I've been playing with matlab, and I'm liking it... the built in
documentation on the language is actually excellent, and the language
itself is pretty clean if you're used to java/c/algol type languages.
I like especially the built in syntax for matrix and tensor
operations, and the fact that operations corresponding to the various
special syntaxes are just overrideable  methods. But yes, from basic
grammar to the fine points of matrix syntax, the built in help desk is
the best place to start research, I think you might be surprised by
how well written and organized things are; the must have spent mad
cash on that.

As for clojure with matlab, you can compile java classes from matlab
and use those in your clojure code, and similarly, java classes can be
interfaced inside m-files. There's a useful tutorial on the first part
which I followed and it was neat to see my clojure code spitting out
1000x1000 magic squares, but I haven't taken it further.

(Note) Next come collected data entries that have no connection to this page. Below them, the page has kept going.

/-! ### Samples and packs -/

/-- Bytes of the reservoir held for exchange messages in progress (R337). -/
def rxReserved (s : State) : Nat :=
  (s.rmt.qps.map fun e => if e.2.ty = 2 then ((e.2.msgs.filter fun m => m.imm == none).map (·.total)).sum else 0).sum

/-- Bytes of the reservoir in use: packs and reservations. -/
def resvUsed (s : State) : Nat :=
  (s.foundry.packs.map (·.len)).sum +
    (s.foundry.ctxs.map fun e => match e.2.cur with | some x => x.reserve | none => 0).sum + rxReserved s

def ctxTile (c : Ctx) : Nat := match c.num with | some n => tileOfNum n | none => 0

/-- The name of a context's next sample: set, shard, sample index (R130). -/
def packIdOf (c : Ctx) : Nat := c.sset * 2 ^ 48 + (c.shard.getD 0) * 2 ^ 24 + c.sample

/-- The context's sample is over: it goes on from the next one; after a sample made again at takeover (R488) its position
stays. -/
def afterSample (k : Nat) (c : Ctx) (id : Nat) (s : State) : State :=
  if s.pair.remake.contains id then
    putCtx k { c with cur := none } { s with pair := { s.pair with remake := s.pair.remake.filter (· != id) } }
  else putCtx k { c with cur := none, sample := c.sample + 1 } s

/-- A sample is dropped: counted, SAMPLE_DROP, its records, its reservation and its slice space given up, the position
past it (R128, R129). -/
def dropSample (k : Nat) (s : State) : State :=
  match getCtx s k with
  | none => s
  | some c =>
    match c.cur with
    | none => s
    | some x =>
      let p := pTILE (ctxTile c)
      let s := tagEnd 1 x.packId 1 (endSampleMedia k s)
      penBit p 1 (addReg (afterSample k c x.packId s) p R.TILE.DROPPED 1)

/-- Zero bytes up to a multiple of `n`. -/
def padTo (n : Nat) (l : List Byte) : List Byte := l ++ List.replicate ((n - l.length % n) % n) 0

/-- The 64-byte pack header with its CRC (R130). -/
def packHeader (flags count len rank id made epoch tile ctx src : Nat) : List Byte :=
  let h := leBytes 4 0x4B505345 ++ leBytes 1 1 ++ leBytes 1 flags ++ leBytes 2 count ++ leBytes 4 len ++ leBytes 4 rank ++
    leBytes 8 id ++ leBytes 8 made ++ leBytes 2 epoch ++ leBytes 1 tile ++ leBytes 1 0 ++ leBytes 2 ctx ++ leBytes 2 0 ++
    leBytes 8 src ++ List.replicate 12 0
  h ++ leBytes 4 (crc32c h)

/-- Pack bytes: header, records, zeros to a multiple of 64 (R130). -/
def packLen (records : List RecordRef) : Nat := ceilDiv (64 + (records.map (·.len)).sum) 64 * 64

/-! ### Step 7 of a tick edge -/

/-- Packs sealed in the tick before become resident; the exchange quota follows (R135, R136). -/
def edgeResidence (s : State) : State :=
  let newly := s.foundry.packs.filter fun p => p.resident.isNone
  let s := newly.foldl (fun s p => if p.peer then s else tagStage 1 p.id 5 true s) s
  setFoundry s fun f => { f with
    packs := f.packs.map fun p => if p.resident.isNone then { p with resident := some s.tick.count } else p
    quota := newly.length * f.xfrac / 256 }

/-- RESV_CFG commands in hand apply and complete, in the order they began (R137). -/
def edgeResvCfg (s : State) : State :=
  (s.cmds.filter fun c => c.begun && c.op == 0x1A).foldl (fun s c =>
    complete c st.OK 0 (setFoundry s fun f => { f with capGiB := c.d 4, minRes := c.d 5, xfrac := c.d 6 })) s

/-- Slots held for a command, in order. -/
def heldFor (s : State) (seq : Nat) : List (Nat × Nat × Nat) :=
  (s.foundry.slots.filter fun e => e.1 == seq).map (·.2)

def dropHeld (seq : Nat) (s : State) : State :=
  setFoundry s fun f => { f with slots := f.slots.filter fun e => e.1 != seq }

/-- The slot held for one context of a command is taken. -/
def takeHeld (seq k : Nat) (s : State) : State :=
  setFoundry s fun f => { f with slots := f.slots.filter fun e => !(e.1 == seq && e.2.1 == k) }

/-- One context of an SSET_START takes its slot, or is placed by R122 where its tile has left RUNNING, and takes the next
unbound shard (R122, R123, R140). Where R122 finds no slot it is bound to no tile, RUNNING with its shard: the manual does not
say what becomes of it (log entry 173). -/
def startOne (sset tile idx : Nat) (s : State) : State :=
  let k := s.foundry.nextCtx
  let c := newCtx sset
  let s := setFoundry s fun f => { f with ctxs := mput f.ctxs k c, nextCtx := k + 1 }
  let s := if blkState s (pTILE tile) = 1 then putCtx k { c with num := some (tile * 128 + idx) } s else placeCtx k none s
  bindShard k s

/-- SSET_START at its placing edge: the result counts the contexts that a tile holds. -/
def edgeStart (c : SvcCmd) (s : State) : State :=
  let held := heldFor s c.seq
  let s := held.foldl (fun s e => startOne c.obj e.2.1 e.2.2 (takeHeld c.seq e.1 s)) s
  let placed := (ctxsOf s c.obj).filter fun e => e.2.num.isSome
  complete c st.OK placed.length (dropHeld c.seq s)

/-- CTX_MOVE at its edge: the new global number in dword 1; with the target no longer RUNNING, R122 places it, and
0xFFFF_FFFF reports that no slot was free (R145, R535). -/
def edgeMove (c : SvcCmd) (s : State) : State :=
  let held := heldFor s c.seq
  let s := held.foldl (fun s e =>
    let s := takeHeld c.seq e.1 s
    if blkState s (pTILE e.2.1) = 1 then moveCtx e.1 e.2.1 e.2.2 s
    else placeCtx e.1 none s) s
  let res := match held with
    | e :: _ => (match getCtx s e.1 with | some x => x.num.getD 0xFFFFFFFF | none => 0xFFFFFFFF)
    | [] => 0xFFFFFFFF
  complete c st.OK res (dropHeld c.seq s)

You might look at Octave, which is an open source clone of matlab, but
with nothing like simulink :/ . Still, for pretty involved number
crunching and plotting, Octave can do what matlab can, and its
language is similar (it might try to actually be compatible with m-
files - I'm not sure about this). Anyways, there might be more free
books about octave :)

On Sep 11, 11:10 am, CuppoJava <patrickli_2...@hotmail.com> wrote:
> Hi David,
> Thanks for the link. I am interested in Mathematica, but for numerical
> matrix crunching, I prefer Matlab. I just don't really get the
> peculiarities of the syntax and am hoping there is a book out there
> that explains it in a nice clean way.